When you hold the handstand, make sure your elbows stay straight. Pull the floor apart with your hands, this can help create stability together with the shoulder push.
If none of that works well, I recommend doing handstands in a diagonal line towards the wall, helping your to work into the shoulder opening:
Shoulder openers
Another reaction on the same topic
Opening the shoulders in the handstand is a two way process.
One is developing a good shoulder opening standing up and arms raised above the head. It is usually the first analiytical tool to determine someones shoulder mobility.
When mobility is restricted, the first landmark is to work on what you describe: the scapular mobility, the active strength to pull the shoulderblades down your back and slightly in towards the spine (and also to work on the passive flexibility in the muscles accross the front body).
The second step is to achieve a good shoulder opening in a handstand.
In the handstand itself you need to elevate the shoulders (push them up to your ears).
Pushing the shoulders up (you can also think of it as pushing the palms of your hands into the floor and slightly backwards) is the best contribution to your shoulder opening you can do in the actual handstand.
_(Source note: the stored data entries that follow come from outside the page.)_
-- ==== Sys2Proof/Machine/Operands.lean ====
section
/-!
DEFINITION. Operand decode: which values of an operand field are legal, and the narrow value a legal field stands for
(30_encoding.md R72, R73), with the zero extension every narrow result goes through (10_state.md R24).
-/

namespace Sys2Proof.Machine

/-- `zext_16(v)` (00_scope.md R7). -/
def zext16 {n : Nat} (v : BitVec n) : Word := v.setWidth 16

/-- A slot index is legal iff the field is at most 3, that is iff its bits 15:2 are 0 (R72, R73). -/
def slotLegal (v : Word) : Bool := decide (v ≤ 0x3)

/-- A nibble operand is legal iff the field is at most 0xF, that is iff its bits 15:4 are 0 (R72, R73). -/
def nibbleLegal (v : Word) : Bool := decide (v ≤ 0xF)

/-- A byte operand is legal iff the field is at most 0xFF, that is iff its bits 15:8 are 0 (R72, R73). -/
def byteLegal (v : Word) : Bool := decide (v ≤ 0xFF)

/-- The slot index of a field, its bits 1:0 (R73). -/
def slotOf (v : Word) : Fin 4 := (v.extractLsb' 0 2).toFin

/-- The nibble of a field, its bits 3:0 (R73). -/
def nibbleOf (v : Word) : Nibble := v.extractLsb' 0 4

/-- The byte of a field, its bits 7:0 (R73). -/
def byteOf (v : Word) : Byte := v.extractLsb' 0 8

/-- Which pairs of operand fields a format admits: the table of 30_encoding.md R72. -/
def formatLegal (f : Format) (a b : Word) : Bool :=
  match f with
  | .w => true
  | .ww => true
  | .wi => slotLegal b
  | .n => nibbleLegal a
  | .nn => nibbleLegal a && nibbleLegal b
  | .b => byteLegal a

end Sys2Proof.Machine
end

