-- ==== Sys2Proof/Decode.lean ====
section
/-!
DEFINITION. Decoding and encoding of the 37-bit command word (30_encoding.md R70 to R74, R78, R80, R81). Decoding is
total: a word is one of the 19 commands with its operand fields, or it is refused by name because its opcode is
reserved.
-/

namespace Sys2Proof

/-- Why a word is no command. -/
inductive DecodeError where
  /-- The opcode field holds one of the 13 reserved values (30_encoding.md R78). Raised by `decode`; the machine answers
  it with the fault ILLEGAL_OP, a next state, so nothing stops. Safe. -/
  | reservedOpcode (op : Opcode)
deriving DecidableEq, Repr

/-- `op = cmd[36:32]` (30_encoding.md R71). -/
def opField (w : CmdWord) : Opcode := w.extractLsb' 32 5

/-- `a = cmd[31:16]` (30_encoding.md R71). -/
def aField (w : CmdWord) : Word := w.extractLsb' 16 16

/-- `b = cmd[15:0]` (30_encoding.md R71). -/
def bField (w : CmdWord) : Word := w.extractLsb' 0 16

/-- `cmd = {op, a, b}` (30_encoding.md R70). -/
def cmdWord (op : Opcode) (a b : Word) : CmdWord := op ++ a ++ b

/-- The opcode column of 30_encoding.md R74. -/
def Mnemonic.opcode : Mnemonic → Opcode
  | .nib => 0x01
  | .lob => 0x02
  | .hib => 0x03
  | .hi2 => 0x04
  | .lo2 => 0x05
  | .sbox => 0x08
  | .isbox => 0x09
  | .subnib => 0x0A
  | .isubnib => 0x0B
  | .gfmul => 0x0C
  | .ark => 0x10
  | .shrow => 0x11
  | .mixcol => 0x12
  | .imixcol => 0x13
  | .rotnib => 0x14
  | .expand => 0x18
  | .gfunc => 0x19
  | .enc => 0x1C
  | .dec => 0x1D

/-- The format column of 30_encoding.md R74. -/
def Mnemonic.format : Mnemonic → Format
  | .nib => .wi
  | .lob => .w
  | .hib => .w
  | .hi2 => .n
  | .lo2 => .n
  | .sbox => .n
  | .isbox => .n
  | .subnib => .w
  | .isubnib => .w
  | .gfmul => .nn
  | .ark => .ww
  | .shrow => .w
  | .mixcol => .w
  | .imixcol => .w
  | .rotnib => .b
  | .expand => .w
  | .gfunc => .b
  | .enc => .w
  | .dec => .w

/-- Whether a format uses the field `b` (30_encoding.md R72). -/
def formatUsesB : Format → Bool
  | .w => false
  | .ww => true
  | .wi => true
  | .n => false
  | .nn => true
  | .b => false

/-- The command a mnemonic makes of the two operand fields: an unused `b` is dropped (30_encoding.md R77). -/
def Mnemonic.instr (m : Mnemonic) (a b : Word) : Instr :=
  match m with
  | .nib => .nib a b
  | .lob => .lob a
  | .hib => .hib a
  | .hi2 => .hi2 a
  | .lo2 => .lo2 a
  | .sbox => .sbox a
  | .isbox => .isbox a
  | .subnib => .subnib a
  | .isubnib => .isubnib a
  | .gfmul => .gfmul a b
  | .ark => .ark a b
  | .shrow => .shrow a
  | .mixcol => .mixcol a
  | .imixcol => .imixcol a
  | .rotnib => .rotnib a
  | .expand => .expand a
  | .gfunc => .gfunc a
  | .enc => .enc a
  | .dec => .dec a

/-- The mnemonic of a command. -/
def Instr.mnemonic : Instr → Mnemonic
  | .nib _ _ => .nib
  | .lob _ => .lob
  | .hib _ => .hib
  | .hi2 _ => .hi2
  | .lo2 _ => .lo2
  | .sbox _ => .sbox
  | .isbox _ => .isbox
  | .subnib _ => .subnib
  | .isubnib _ => .isubnib
  | .gfmul _ _ => .gfmul
  | .ark _ _ => .ark
  | .shrow _ => .shrow
  | .mixcol _ => .mixcol
  | .imixcol _ => .imixcol
  | .rotnib _ => .rotnib
  | .expand _ => .expand
  | .gfunc _ => .gfunc
  | .enc _ => .enc
  | .dec _ => .dec

/-- The field `a` of a command: every format uses it (30_encoding.md R72). -/
def Instr.operandA : Instr → Word
  | .nib a _ => a
  | .lob a => a
  | .hib a => a
  | .hi2 a => a
  | .lo2 a => a
  | .sbox a => a
  | .isbox a => a
  | .subnib a => a
  | .isubnib a => a
  | .gfmul a _ => a
  | .ark a _ => a
  | .shrow a => a
  | .mixcol a => a
  | .imixcol a => a
  | .rotnib a => a
  | .expand a => a
  | .gfunc a => a
  | .enc a => a
  | .dec a => a

/-- The field `b` of a command: "an assembler emits zero in an unused field" (30_encoding.md R77, R81). -/
def Instr.operandB : Instr → Word
  | .nib _ b => b
  | .lob _ => 0
  | .hib _ => 0
  | .hi2 _ => 0
  | .lo2 _ => 0
  | .sbox _ => 0
  | .isbox _ => 0
  | .subnib _ => 0
  | .isubnib _ => 0
  | .gfmul _ b => b
  | .ark _ b => b
  | .shrow _ => 0
  | .mixcol _ => 0
  | .imixcol _ => 0
  | .rotnib _ => 0
  | .expand _ => 0
  | .gfunc _ => 0
  | .enc _ => 0
  | .dec _ => 0

/-- The opcode map of 30_encoding.md R74 read from opcode to mnemonic; the 13 reserved values of R78 name none. -/
def mnemonicOf (op : Opcode) : Option Mnemonic :=
  match op with
  | 0x01#5 => some .nib
  | 0x02#5 => some .lob
  | 0x03#5 => some .hib
  | 0x04#5 => some .hi2
  | 0x05#5 => some .lo2
  | 0x08#5 => some .sbox
  | 0x09#5 => some .isbox
  | 0x0A#5 => some .subnib
  | 0x0B#5 => some .isubnib
  | 0x0C#5 => some .gfmul
  | 0x10#5 => some .ark
  | 0x11#5 => some .shrow
  | 0x12#5 => some .mixcol
  | 0x13#5 => some .imixcol
  | 0x14#5 => some .rotnib
  | 0x18#5 => some .expand
  | 0x19#5 => some .gfunc
  | 0x1C#5 => some .enc
  | 0x1D#5 => some .dec
  | _ => none

/-- The 13 reserved opcodes, as 30_encoding.md R78 lists them. -/
def reservedOpcodes : List Opcode :=
  [0x00, 0x06, 0x07, 0x0D, 0x0E, 0x0F, 0x15, 0x16, 0x17, 0x1A, 0x1B, 0x1E, 0x1F]

/-- The match value of a row: "`match` of a row is `op << 32`"; the mask of every row is the `op` field only (30_encoding.md
R74). -/
def Mnemonic.matchWord (m : Mnemonic) : CmdWord := m.opcode.setWidth 37 <<< 32

/-- Steps (1) and (2) of the decode procedure (30_encoding.md R80), and reading off the operand fields of step (3). The
range check of step (3) is the command's own: DEDUCED (safe), log entry 13. -/
def decode (w : CmdWord) : Except DecodeError Instr :=
  match mnemonicOf (opField w) with
  | some m => .ok (m.instr (aField w) (bField w))
  | none => .error (.reservedOpcode (opField w))

/-- The word of a command (30_encoding.md R81: "The encoding of a line is the 37-bit word `{op, a, b}`"). -/
def encode (i : Instr) : CmdWord := cmdWord i.mnemonic.opcode i.operandA i.operandB

/-- The command word of an instruction whose low `nbits` bits are `w`, in the numbering of spec/opcode_table.json.
DESIGN CHOICE (safe), log entry 12: the port has 37 wires (R70), so a bit of `w` above bit 36 is on no wire. -/
def tableCmdWord (nbits w : Nat) : CmdWord := BitVec.ofNat 37 (w % 2 ^ nbits)

/-- What `decode` reads from an instruction whose bits are `w` in the numbering of spec/opcode_table.json. -/
def decodeTableWord (nbits w : Nat) : Option Instr :=
  match decode (tableCmdWord nbits w) with
  | .ok i => some i
  | .error _ => none

end Sys2Proof
end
If your shoulders are super tight, you can fold your chin onto your chest and that will help too.
All non-handstand exercises that are aimed at opening the shoulders by pulling the shoulder blades down and back are aimed at preparing you to have the best starting position possible for your handstand.
So in an ideal world as soon as you raise the arms above your head to do the kick up your shoulders would be fully open, with the shoulder blades pulled down, and as your hands touch the ground you then elevate your shoulders to achieve both stability and length in the shoulderline.
As you have noticed well, shoulder opening and the ribs are not best friends One wants to make the other compensate for it's shortcomings....Raising the arms above the head will make your ribs want to stick out - Pushing your ribs back in will close your shoulders. If that is the case, work more on shoulder flexibility, especially along the sides of the shoulders and the rotator cuff muscles. With good upper body mobility your shoulders can be fully open, while the ribs stay relatively flat.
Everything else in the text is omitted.